= Danish Sugar Beet Auction =

First large-scale and practical use of secure multi-party computation

The Danish Sugar Beet Auction was the first large-scale and practical application of secure multi-party computation, which took place in January 2008. An electronic double auction was successfully run by a multiparty computation involving representatives of Denmark's only sugar beets processor (Danisco), the Danish sugar beet growers' association, and a research group responsible for implementing and running the computation.

Due to European Union sugar market policy reforms which reduced sugar subsidies and lowered prices, as well as the recent closure of one of Danisco's sugar processing plants, the Danish sugar beet industry needed to reallocate production contracts to farmers nation-wide in an attempt to retain market efficiency. The decision made was to hold an electronic double auction to find the new market clearing price of sugar beets, where the role of the "auctioneer" was played by a computer program implementing a secure multi-party computation (SMPC) between the farmers and Danisco.

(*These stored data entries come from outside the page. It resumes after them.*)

-- ==== Sys2Proof/Machine/Mux.lean ====
section
/-! DEFINITION. The request multiplexer (44_multiplexer.md): the acknowledge set, the request queues and
fallbacks, the listeners and the broadcast targets. -/

namespace Sys2Proof.Machine

/-- SETACK (R141). -/
def execSetack (a : Addr) (en : Bool) (s : State) : Result :=
  .next ({ s with ackset := if en then setInsert addrCode s.ackset a else setErase s.ackset a }.reply .done)

/-- Whether ENQ and SETCONST take a payload: 1 to MAX_RESP bytes (R142, R145, D13). -/
def payloadOk (p : List Byte) : Bool := !p.isEmpty && decide (p.length ≤ maxResp)

/-- The queue after `p` is pushed: the oldest entry is dropped when the queue is at its depth (R142). -/
def enqueue (depth : Nat) (q : List (List Byte)) (p : List Byte) : List (List Byte) :=
  (if depth ≤ q.length then q.drop 1 else q) ++ [p]

/-- ENQ (R142). -/
def execEnq (a : Addr) (t : Byte) (p : List Byte) (s : State) : Result :=
  if payloadOk p then
    .next ((s.setEntry ⟨a, t⟩
      { s.entry ⟨a, t⟩ with queue := enqueue s.cfg.queueDepth (s.entry ⟨a, t⟩).queue p }).reply .done)
  else .next (s.reply .refused)

/-- SETPROV (R144). -/
def execSetprov (a : Addr) (t : Byte) (pid : ProviderId) (s : State) : Result :=
  .next ((s.setEntry ⟨a, t⟩ { s.entry ⟨a, t⟩ with fallback := .provider pid }).reply .done)

/-- SETCONST (R145). -/
def execSetconst (a : Addr) (t : Byte) (p : List Byte) (s : State) : Result :=
  if payloadOk p then
    .next ((s.setEntry ⟨a, t⟩ { s.entry ⟨a, t⟩ with fallback := .const p }).reply .done)
  else .next (s.reply .refused)

/-- TOKENPOLL (R146): the optional byte list goes to the caller. -/
def execTokenpoll (a : Addr) (c : Byte) (s : State) : Result :=
  match pollAnswer s a c with
  | .supplied p => .next ((afterPoll s a c).reply (.optBytes (some p)))
  | .nothing => .next ((afterPoll s a c).reply (.optBytes none))
  | .outOfContract => .refused .providerOutOfContract

/-- ADDLSN (R150). -/
def execAddlsn (a : Addr) (c : Byte) (lid : ListenerId) (s : State) : Result :=
  .next ((s.setListener ⟨a, c⟩ lid).reply .done)

/-- FANOUT (R152). -/
def execFanout (tr : List Byte) (s : State) : Result := .next (fanOut tr s)

/-- LSNDISPATCH (R153). -/
def execLsndispatch (tr : List Byte) (s : State) : Result := .next (listenerDispatch tr s)

/-- DEDUP (R155). -/
def execDedup (p : List Byte) (s : State) : Result := .next (s.reply (.bytes (dedupBytes s.cfg p)))

/-- BROADCAST (R156). -/
def execBroadcast (tr : List Byte) (s : State) : Result := .next (broadcastAll tr s)

/-- REFRESH (R160). -/
def execRefresh (e : Endpoint) (now : Nat) (s : State) : Result :=
  .next ((s.setTarget e now).reply .done)

/-- `tgt` after `SWEEP(now)` (R161): static targets are refreshed; another target goes when it has been idle
for more than TARGET_TIMEOUT, in truncated subtraction (R162). -/
def sweepTargets (c : Config) (now : Nat) (t : List (Endpoint × Nat)) : List (Endpoint × Nat) :=
  (c.staticTargets.foldl (fun t e => tableSet id t e now) t).filter fun x =>
    decide (x.1 ∈ c.staticTargets) || decide (now - x.2 ≤ c.targetTimeout)

/-- SWEEP (R161). -/
def execSweep (now : Nat) (s : State) : Result :=
  .next ({ s with tgt := sweepTargets s.cfg now s.tgt }.reply .done)

end Sys2Proof.Machine
end

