/-- It makes no difference whether the waiting bytes leave the stream one by one, as in `drain`, or all before the
first CONSUME; and what each CONSUME answers, LOOP's own answer replaces. -/
theorem drain_eq_runAll_consume (bs : List Byte) (s : State) (v : Answer) :
    (andThen (drain bs s) fun t => .next (t.reply .done)) =
      andThen (runAll (bs.map .consume) (s.withPort [] v)) fun t => .next (t.reply .done) := by
  induction bs generalizing s v with
  | nil => rfl
  | cons b bs ih =>
    have hconsume : exec (.consume b) (s.withPort [] v) =
        andThen (consumeByte b { s with rxq := bs }) fun t => .next (t.withPort [] .done) :=
      exec_consume_withPort b { s with rxq := bs } [] v
    rw [List.map_cons, drain, runAll, hconsume, andThen_assoc, andThen_assoc, andThen_assoc]
    exact congrArg (andThen _) (funext fun t => ih t .done)

/-! ### What a received byte does to the request table (R147, R202) -/

theorem Flushed.req {s t : State} {pre : List Event} {tr : List Byte} {seed : Byte}
    (h : Flushed s t pre tr seed) : t.req = s.req := by rw [h.1]

theorem complete_req (seed : Byte) (s : State) : (complete seed s).req = s.req :=
  (complete_flushed seed s).req

theorem raiseError_req (e : ErrorClass) (s : State) : (raiseError e s).req = s.req :=
  (raiseError_flushed e s).req

theorem waitStartRules_req (b : Byte) (s : State) : (waitStartRules b s).req = s.req := by
  unfold waitStartRules
  split_ifs <;> rfl

theorem classifyAck_req (b : Byte) (s : State) : (classifyAck b s).req = s.req := by
  unfold classifyAck
  split_ifs
  · exact complete_req 0 s
  · exact complete_req 0 s
  · exact complete_req _ _
  · exact raiseError_req _ s

theorem pushByte_req (b : Byte) {r : List (Key × ReqEntry)} {s : State} (h : s.req = r) :
    Yields (·.req = r) (pushByte b s) :=
  (pushByte_yields b s).mono fun t ⟨_, ht⟩ => by rw [ht, append_req, h]

theorem answerPoll_req (p : List Byte) (s : State) : Yields (·.req = s.req) (answerPoll p s) :=
  (pushBytes_yields (fun b _ => pushByte_req b) p (s := sendBytes p s) rfl).andThen
    fun _ ht => yields_next.mpr ht

theorem ackAndComplete_req (s : State) : Yields (·.req = s.req) (ackAndComplete s) :=
  (pushByte_req s.cfg.ack (s := sendBytes [s.cfg.ack] s) rfl).andThen
    fun t ht => yields_next.mpr ((complete_req 0 t).trans ht)

theorem execAckh_req (b : Byte) (s : State) : Yields (·.req = s.req) (execAckh b s) :=
  (pushByte_req b rfl).andThen fun t ht => yields_next.mpr ((classifyAck_req b t).trans ht)

/-- The request table of `s`, or what the poll for the frame in its buffer leaves of it. -/
def State.ReqPolled (s t : State) : Prop := t.req = s.req ∨ t.req = s.polled.req

theorem execDispatch_req (s : State) : Yields s.ReqPolled (execDispatch s) := by
  unfold execDispatch
  cases s.dispatchClass with
  | pollAns p => exact (answerPoll_req p s.polled).mono fun _ => .inr
  | pollAck => exact (ackAndComplete_req s.polled).mono fun _ => .inr
  | dataAck => exact (ackAndComplete_req s).mono fun _ => .inl
  | pollObs | dataObs => exact yields_next.mpr (.inl rfl)
  | outOfContract => exact yields_refused _ _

The use of SMPC not only reduced expenses of the auction process (when compared to hiring an external consultancy to run the auction), but also allowed farmers' bids to remain private from Danisco, the only sugar beets processor on the Danish market and the seller of production contracts. This was important as farmers' bids can reveal their individual economic positions and productivities, which Danisco could have hypothetically used to their advantage when selling contracts. In a survey of the auction participants, 80% of respondents indicated that it was important to them that the bids were kept confidential.

Aside from organizing the logistics of such a novel auction, the actual computation of the market clearing price and each bidder's positions only took about 30 minutes to complete. Ultimately, the auction resulted in the transfer of 25 thousand tons of production rights between farmers.